Without the Resurrection, Christianity would not stand. Everything about the faith revolves around that central belief.

PILATE

The Christian Gospels go easy on the key figure in Jesus’s death: Pilate.

The Governor of Roman-occupied Judea is depicted as a reluctant executioner who was being egged on by an unreasonable and bloodthirsty Jewish mob.

But the record later pieced together by 1st Century Jewish historian Josephus shows a ruthless and even cruel administrator who would not have hesitated to order Jesus’s killing at the slightest whim.

Christ’s rather showy entry into Jerusalem during the Passover feast, riding a donkey ahead of a cheering procession, and thereafter causing a commotion inside the Jewish Temple, plus his stony indifference when asked later if he was “King of the Jews”, all that would have been more than enough to provoke Pilate’s rage.

In fact, a decade later, the Governor was deposed by his Roman superior in the Syrian Province and ordered back to Rome to explain himself before the Emperor over the excessively brutal manner he put down a Samaritan disturbance in Judea.

CHRISTIANITY

Never be fooled: Jesus was wilfully executed by the Romans. Note that the standard Roman method of execution was crucifixion.

If the Jews had been left to execute him, they would have stoned him, as was their practice.

When the early Christians moved into the Gentile world in their mission to evangelise, their agenda was not to demonise the Roman empire but to make peace with it.

Thus the Gospel writers went out of their way to sanitise Romans like Pilate. Even, of all people, the Roman soldier in charge of Jesus’s execution, who according to one Christian fable was granted Jesus’s forgiveness and blessings at the moment of dying on the Cross.

Within a few centuries, Christianity was to take over Rome and from there swept across Europe.

LANDMARKS

It inspired the construction of great monuments like Notre Dame, Reims, Chartres, Rouen and Cologne cathedrals.

Many of these have at one time or another been destroyed in fires, wars or by just plain neglect but have later been painstakingly restored.

They usually contain priceless artworks and religious relics and have been marked as World Heritage Sites.

Within days of the Notre Dame fire, more than US$1 billion had poured in from private sources for the reconstruction of the cathedral.

A full half of that amount was pledged by three French billionaires, the rest by companies and ordinary French citizens.

The irony of this generosity has not gone unnoticed in a country where Christian observance, and especially Catholicism, has been in deep, irreversible decline.

NOTRE DAME

One Parisian satirist explained matter-of-factly that for the big companies it was clever brand marketing through identifying with a national symbol. Cynics noted the billionaire donors stood to gain hefty tax reliefs.

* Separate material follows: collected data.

/-! ## One step of each instruction (95_test_vectors.md sections 1 and 2) -/

/-- V-D1. -/
theorem test_cls : Display.pixel (after ((start 0x200 0x00 0xE0).setDisp
    (Vector.replicate 32 (Vector.replicate 64 true)))).disp 63 31 = false := by decide
/-- V-C2. -/
theorem test_ret : (after ((start 0x500 0x00 0xEE).setStack [0x40A, 0x202])).pc = 0x40A ∧
    (after ((start 0x500 0x00 0xEE).setStack [0x40A, 0x202])).stack = [0x202] := by decide
/-- V-C3, V-T5. -/
theorem test_ret_underflow : (after (start 0x206 0x00 0xEE)).status =
    .halted ⟨.stackUnderflow, some 0x206, some 0x00EE, none⟩ := by decide
/-- V-C4. -/
theorem test_jp : (after (start 0x200 0x13 0x45)).pc = 0x345 := by decide
/-- V-C8 and V-C11: room for one more, and the return address at the end of memory. -/
theorem test_call : (after ((start 0x210 0x24 0x00).setStack (deep 15))).stack = 0x212 :: deep 15 ∧
    (after (start 0xFFE 0x2F 0xFE)).stack = [0x1000] := by decide
/-- V-C9. -/
theorem test_call_overflow : (after ((start 0x210 0x24 0x00).setStack (deep 16))).status =
    .halted ⟨.stackOverflow, some 0x210, some 0x2400, none⟩ ∧
    (after ((start 0x210 0x24 0x00).setStack (deep 16))).pc = 0x210 := by decide
/-- V-C12, V-C13. -/
theorem test_seImm : (after ((start 0x200 0x33 0x42).setReg 3 0x42)).pc = 0x204 ∧
    (after ((start 0x200 0x33 0x42).setReg 3 0x41)).pc = 0x202 := by decide
/-- V-C23: a skip past the end. -/
theorem test_seImm_end : (after (start 0xFFC 0x30 0x00)).pc = 0x1000 := by decide
/-- V-C14, V-C15. -/
theorem test_sneImm : (after ((start 0x200 0x43 0x42).setReg 3 0x42)).pc = 0x202 ∧
    (after ((start 0x200 0x43 0x42).setReg 3 0x41)).pc = 0x204 := by decide
/-- V-C16, V-C17. -/
theorem test_seReg : (after (((start 0x200 0x51 0x20).setReg 1 0x10).setReg 2 0x10)).pc = 0x204 ∧
    (after (((start 0x200 0x51 0x20).setReg 1 0x10).setReg 2 0x11)).pc = 0x202 := by decide
/-- V-C19, V-C20. -/
theorem test_sneReg : (after (((start 0x200 0x91 0x20).setReg 1 0x10).setReg 2 0x11)).pc = 0x204 ∧
    (after (((start 0x200 0x91 0x20).setReg 1 0x10).setReg 2 0x10)).pc = 0x202 := by decide
/-- V-A1, V-A2. -/
theorem test_ldImm : (after ((start 0x200 0x61 0xAA).setReg 1 0x55)).reg 1 = 0xAA ∧
    (after ((start 0x200 0x6F 0x00).setReg vf 0x01)).reg vf = 0x00 := by decide
/-- E1c: wrap, VF kept. -/
theorem test_addImm : (after (((start 0x200 0x73 0x80).setReg 3 0x80).setReg vf 0x01)).reg 3 = 0x00 ∧
    (after (((start 0x200 0x73 0x80).setReg 3 0x80).setReg vf 0x01)).reg vf = 0x01 := by decide
/-- V-A15: VF as the destination. -/
theorem test_addImm_vf : (after ((start 0x200 0x7F 0x01).setReg vf 0xFF)).reg vf = 0x00 := by decide
/-- V-A6. -/
theorem test_ldReg : (after (((start 0x200 0x81 0x20).setReg 1 0x3C).setReg 2 0x0F)).reg 1 = 0x0F := by decide
/-- V-A3 in both modes. -/
theorem test_orReg : (after (((start 0x200 0x81 0x21).setReg 1 0x0F).setReg 2 0xF0)).reg 1 = 0xFF ∧
    (after (((startSf 0x200 0x81 0x21).setReg 1 0x0F).setReg 2 0xF0)).reg 1 = 0xF0 := by decide
/-- V-A4 in both modes. -/
theorem test_andReg : (after (((start 0x200 0x81 0x22).setReg 1 0x3C).setReg 2 0x0F)).reg 1 = 0x0C ∧
    (after (((startSf 0x200 0x81 0x22).setReg 1 0x3C).setReg 2 0x0F)).reg 1 = 0x0F := by decide
/-- V-A5 in both modes. -/
theorem test_xorReg : (after (((start 0x200 0x81 0x23).setReg 1 0x3C).setReg 2 0x0F)).reg 1 = 0x33 ∧
    (after (((startSf 0x200 0x81 0x23).setReg 1 0x3C).setReg 2 0x0F)).reg 1 = 0x00 := by decide
/-- V-A11 (std): the carry overwrites the sum; E2g and E2h (sf). -/
theorem test_addReg : (after (((start 0x200 0x8F 0x24).setReg vf 0xF0).setReg 2 0x20)).reg vf = 0x01 ∧
    (after (((startSf 0x200 0x81 0x24).setReg 1 0x01).setReg 2 0x80)).reg vf = 0x01 ∧
    (after (((startSf 0x200 0x81 0x24).setReg 1 0xFF).setReg 2 0x7F)).reg 1 = 0xFE := by decide
/-- V-A13: Y = F, both modes. -/
theorem test_addReg_vf_source : (after (((start 0x200 0x81 0xF4).setReg 1 0xFF).setReg vf 0x01)).reg 1 = 0x00 ∧
    (after (((start 0x200 0x81 0xF4).setReg 1 0xFF).setReg vf 0x01)).reg vf = 0x01 ∧
    (after (((startSf 0x200 0x81 0xF4).setReg 1 0xFF).setReg vf 0x01)).reg vf = 0x00 := by decide
/-- V-I2. -/
theorem test_ldI : (after ((start 0x200 0xAF 0xFF).setI 0x123)).i = 0xFFF := by decide
/-- V-D7: a collision at the right edge, the other columns clipped. -/
theorem test_drw_collision : Display.pixel (after (((start 0x200 0xD0 0x11).memWrite 0x300 0xFF).setI 0x300
      |>.setReg 0 0x3F |>.setDisp (Display.toggle Display.clear 63 0))).disp 63 0 = false ∧
    (after (((start 0x200 0xD0 0x11).memWrite 0x300 0xFF).setI 0x300
      |>.setReg 0 0x3F |>.setDisp (Display.toggle Display.clear 63 0))).reg vf = 0x01 := by decide
/-- V-D5, V-D13 (X = F) and V-D2 in COLLISION_MODE = none. -/
theorem test_drw_bits : Display.pixel (after (((start 0x200 0xD0 0x11).memWrite 0x300 0x01).setI 0x300)).disp 7 0 = true ∧
    Display.pixel (after (((start 0x200 0xDF 0x01).memWrite 0x300 0x80).setI 0x300
      |>.setReg 0 0x05 |>.setReg vf 0x02)).disp 2 5 = true ∧
    (after ((startNone 0x200 0xD0 0x15).setReg vf 0x07)).reg vf = 0x07 := by decide

/-! ## Errors (95_test_vectors.md section 2.8) and the boundary (2.9) -/

/-- V-T1 (= V-T11: fetch before dispatch) and V-T2. -/
theorem test_fetch_fault : (after ((State.reset.setPc 0xFFF).memWrite 0xFFF 0xFF)).status =
      .halted ⟨.memoryOutOfBounds, some 0xFFF, none, some 0x1000⟩ ∧
    (after (State.reset.setPc 0x1000)).status = .halted ⟨.memoryOutOfBounds, some 0x1000, none, some 0x1000⟩ := by
  decide
/-- V-T7, V-D9 and V-D11 (N = 0 cannot fault). -/
theorem test_drw_fault : (after (((start 0x20A 0xD0 0x12).setI 0xFFF).setReg vf 0x07)).status =
      .halted ⟨.memoryOutOfBounds, some 0x20A, some 0xD012, some 0x1000⟩ ∧
    (after (((start 0x20A 0xD0 0x12).setI 0xFFF).setReg vf 0x07)).reg vf = 0x07 ∧
    (after (((start 0x20A 0xD0 0x10).setI 0xFFF).setReg vf 0x07)).reg vf = 0x00 := by decide
/-- E8a, E8b. -/
theorem test_unimplemented : (after (start 0x200 0xFF 0xFF)).status =
      .halted ⟨.unimplementedOpcode, some 0x200, some 0xFFFF, none⟩ ∧
    (after2 (start 0x200 0xFF 0xFF)).status = (after (start 0x200 0xFF 0xFF)).status := by decide
/-- 60_exceptions.md R210: the codes. -/
theorem test_codes : [ErrorKind.unimplementedOpcode, .stackOverflow, .stackUnderflow, .memoryOutOfBounds, .romTooLarge].map
    ErrorKind.code = [1, 2, 3, 4, 5] ∧ statusCode .running = 0 := by decide
/-- V-R1. -/
theorem test_reset_memory : (List.range 5).map State.reset.peek = [0xF0, 0x90, 0x90, 0x90, 0xF0] ∧
    [0x4B, 0x4C, 0x4D, 0x4E, 0x4F, 0x50, 0x200].map State.reset.peek = [0xF0, 0x80, 0xF0, 0x80, 0x80, 0x00, 0x00] := by
  decide
/-- V-R5: an odd image, its last word completed by a zero byte. -/
theorem test_loadRom : ((block (boundaryRun [.reset, .loadRom [0xA2, 0x00, 0x60], .step, .step] fresh)).map
    fun b => (b.block.i, b.block.reg 0, b.block.pc)) = some (0x200, 0x00, 0x204) := by decide
/-- V-T8 / V-R3: one byte too many. -/
theorem test_loadRom_too_large : (loadRom (List.replicate 3585 0x12#8) State.reset).status =
    .halted ⟨.romTooLarge, none, none, none⟩ := by
  rw [loadRom, List.length_replicate]
  rfl
/-- V-R7, V-T10 and a second LoadRom (70_reset_and_hazards.md R246). -/
theorem test_stop_and_reset : ((block (boundaryRun [.stop, .step] fresh)).map fun b => b.block.status) = some .stopped ∧
    ((block (boundaryRun [.step, .reset] fresh)).map fun b => b.block.status) = some .running ∧
    (block (boundaryRun [.loadRom [], .loadRom []] fresh)).isNone = true := by decide
/-- A word placed where the step fetches is the word it runs. -/
theorem test_withFetchWord : (after (State.reset.withFetchWord 16 0x6A2F)).reg 0xA = 0x2F := by decide

/-! ## Witnesses: a concrete input that meets the hypotheses of each statement that has some -/

/-- Also of the encoding clauses of JumpLoadsPc, SkipsOnAnImmediate, LoadImmediateSetsTheRegister,
AddImmediateWrapsAndSetsNoCarry, CopyRegisterCopies and LoadIndexSetsI. -/
theorem witness_EveryRowDecodesWithItsFields :
    0x00E0#16 &&& 0xFFFF#16 = 0x00E0#16 ∧ 0x00EE#16 &&& 0xFFFF#16 = 0x00EE#16 ∧ 0x1FFF#16 &&& 0xF000#16 = 0x1000#16 ∧
    0x2000#16 &&& 0xF000#16 = 0x2000#16 ∧ 0x3FFF#16 &&& 0xF000#16 = 0x3000#16 ∧ 0x4F00#16 &&& 0xF000#16 = 0x4000#16 ∧
    0x5FF0#16 &&& 0xF00F#16 = 0x5000#16 ∧ 0x6FFF#16 &&& 0xF000#16 = 0x6000#16 ∧ 0x7001#16 &&& 0xF000#16 = 0x7000#16 ∧
    0x8FF0#16 &&& 0xF00F#16 = 0x8000#16 ∧ 0x8121#16 &&& 0xF00F#16 = 0x8001#16 ∧ 0x8122#16 &&& 0xF00F#16 = 0x8002#16 ∧
    0x8123#16 &&& 0xF00F#16 = 0x8003#16 ∧ 0x8FF4#16 &&& 0xF00F#16 = 0x8004#16 ∧ 0x9AB0#16 &&& 0xF00F#16 = 0x9000#16 ∧
    0xAFFF#16 &&& 0xF000#16 = 0xA000#16 ∧ 0xDFFF#16 &&& 0xF000#16 = 0xD000#16 := by decide

theorem witness_EncodeOfDecodeIsTheWord : decodeWord 0xDFFF#16 = some (.drw 0xF#4 0xF#4 0xF#4) := by decide

theorem witness_DispatchSelectsTheOneFittingRow :
    (∃ r ∈ opcodeTable, r.fits 0x8FF4#16 = true) ∧ (∀ r ∈ opcodeTable, r.fits 0x0000#16 = false) := by decide

theorem witness_ListingAssemblesToTheEncoding : (Line.dw 0x10000).wf = false ∧ (Line.dw 0xFFFF).wf = true ∧
    (Line.stmt .SE [.v 16, .imm 0]).wf = false ∧ (Line.stmt .SE [.v 15, .imm 255]).wf = true := by decide

/-- At the last fetchable word; and, of the boundary's clause, on a Running and on a Stopped block. -/
theorem witness_StepRunsTheDecodedInstruction :
    (start 0xFFE 0x62 0x01).status = .running ∧ (start 0xFFE 0x62 0x01).pc.toNat + 1 < 4096 ∧
    decode [(start 0xFFE 0x62 0x01).peek 0xFFE, (start 0xFFE 0x62 0x01).peek 0xFFF] = .ok (.ldImm 0x2#4 0x01#8, []) ∧
    step (start 0xFFE 0x62 0x01) = .next (after (start 0xFFE 0x62 0x01)) ∧
    step (hostStop State.reset) = .next (hostStop State.reset) :=
  ⟨by decide, by decide, by decide, eq_nextOf (by decide), rfl⟩

/-- At 0xFFF, 0x1000 and 0x1002. -/
theorem witness_FetchBeyondMemoryHalts : ([0xFFF, 0x1000, 0x1002] : List Word).all
    (fun w => decide ((State.reset.setPc w).status = .running) && decide (4096 ≤ (State.reset.setPc w).pc.toNat + 1)) = true := by
  decide

theorem witness_UnimplementedWordHalts : (start 0xFFE 0xFF 0xFF).status = .running ∧
    (start 0xFFE 0xFF 0xFF).pc.toNat + 1 < 4096 ∧
    (∀ r ∈ opcodeTable, r.fits ((start 0xFFE 0xFF 0xFF).wordAt (start 0xFFE 0xFF 0xFF).pc.toNat) = false) := by decide

theorem witness_StepWhenNotRunningDoesNothing : (after (start 0x200 0xFF 0xFF)).status ≠ .running ∧
    (hostStop State.reset).status ≠ .running := by decide

/-- A step that raises (the first clause) and one that does not (the second). -/
theorem witness_StepRaisesExactlyItsFirstError : (start 0x206 0x00 0xEE).status = .running ∧
    errorOf (start 0x206 0x00 0xEE) = some ⟨.stackUnderflow, some 0x206, some 0x00EE, none⟩ ∧
    (start 0x200 0x60 0x2A).status = .running ∧ errorOf (start 0x200 0x60 0x2A) = none := by decide

theorem witness_FailedCheckRestoresTheState : checkOf State.reset .ret = some ⟨.stackUnderflow, none⟩ ∧
    checkOf (State.reset.setStack (deep 16)) (.call 0x400) = some ⟨.stackOverflow, none⟩ ∧
    checkOf (State.reset.setI 0xFFF) (.drw 0 1 2) = some ⟨.memoryOutOfBounds, some 0x1000⟩ := by decide

/-- Also of PcAfterEveryInstruction's first clause; its second is `witness_FailedCheckRestoresTheState`. -/
theorem witness_FrameOfEveryInstruction : checkOf (State.reset.setStack (deep 16)) .ret = none ∧
    checkOf (State.reset.setStack (deep 15)) (.call 0x400) = none ∧ checkOf (State.reset.setI 0xFFF) (.drw 0 1 1) = none ∧
    checkOf State.reset .cls = none := by decide

/-- A state with a program and a stack that meets the invariant. -/
def good : State := (start 0xFFC 0x30 0x00).setStack [0x1000#16]

theorem good_inv : Inv good where
  params := by decide
  memory := by decide
  index := by decide
  pc := by decide
  depth := by decide
  entries := by
    intro w h
    have hs : good.stack = [0x1000#16] := rfl
    rw [hs, List.mem_singleton] at h
    rw [h]
    decide
  timer := by decide
  record := by
    intro r h
    have hs : good.status = .running := by decide
    rw [hs] at h
    cases h

theorem witness_StepKeepsTheInvariant : ∃ s t : State, Inv s ∧ step s = .next t :=
  ⟨good, after good, good_inv, eq_nextOf (by decide)⟩

theorem witness_BoundaryKeepsTheInvariant : ∃ b b' : Boundary, Inv b.block ∧ boundary (.loadRom [0x12, 0x00]) b = .next b' :=
  ⟨⟨good, true⟩, ⟨loadRom [0x12, 0x00] good, false⟩, good_inv, rfl⟩

theorem witness_ResetMeetsTheInvariant : ∃ c : Config, c.wf := ⟨{ defaultConfig with stackDepth := 1 }, by decide⟩

theorem witness_MemoryChangesOnlyAtResetAndLoadRom : (4095 < 4096) ∧ ∃ t, step good = .next t :=
  ⟨by decide, after good, eq_nextOf (by decide)⟩

theorem witness_DisplayIsTouchedOnlyByClsAndDrw : ∃ t, exec (.jp 0x345#12) State.reset = .next t ∧
    Instr.jp 0x345#12 ≠ .cls ∧ ∀ x y n, Instr.jp 0x345#12 ≠ .drw x y n :=
  ⟨_, eq_nextOf (d := State.reset) (by decide), by decide, fun _ _ _ h => by cases h⟩

/-- FX15 and FX07 under PC, and a run of boundary operations. -/
theorem witness_DelayTimerIsInert : (start 0x200 0xFF 0x15).wordAt 0x200 = 0xF#4 ++ 0xF#4 ++ 0x15#8 ∧
    (start 0x200 0xF0 0x07).wordAt 0x200 = 0xF#4 ++ 0x0#4 ++ 0x07#8 ∧ (start 0x200 0xFF 0x15).status = .running ∧
    (start 0x200 0xFF 0x15).pc = 0x200 ∧ fresh.block.dt = 0x00#8 ∧
    (block (boundaryRun [.reset, .loadRom [0x60, 0x05], .step, .step, .stop] fresh)).isSome = true := by decide

theorem witness_IndexIsWrittenOnlyByLdIAndReadOnlyByDrw : ∃ t, exec .cls State.reset = .next t ∧
    (∀ nnn, Instr.cls ≠ .ldI nnn) ∧ ∀ x y n, Instr.cls ≠ .drw x y n :=
  ⟨_, eq_nextOf (d := State.reset) (by decide), by simp, by simp⟩

/-- A jump to 0xFFF; a jump to itself, at the last address one can be fetched from. -/
theorem witness_JumpLoadsPc : State.reset.status = .running ∧ (start 0xFFE 0x1F 0xFE).status = .running ∧
    (0xFFE#12).toNat + 1 < 4096 ∧ (start 0xFFE 0x1F 0xFE).pc.toNat = (0xFFE#12).toNat ∧
    (start 0xFFE 0x1F 0xFE).wordAt (start 0xFFE 0x1F 0xFE).pc.toNat = encode (.jp 0xFFE#12) ∧
    0x1FFF#16 &&& 0xF000#16 = 0x1000#16 := by decide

Every country has its conspiracy theorists. Already there is a French fringe that believes Notre Dame was deliberately gutted, not accidentally by an electrical short circuit as experts say.

Why deliberately? If you believe the loonies, the “arson” was done to divert attention from the destructive “yellow vest” street protesters who have been tormenting President Emmanuel Macron’s government. A rather expensive way to divert attention, I would think.

An online acquaintance brings forth his own odd thought about the extended Easter weekend: that the person we should all thank for it is none other than Judas. To each his own.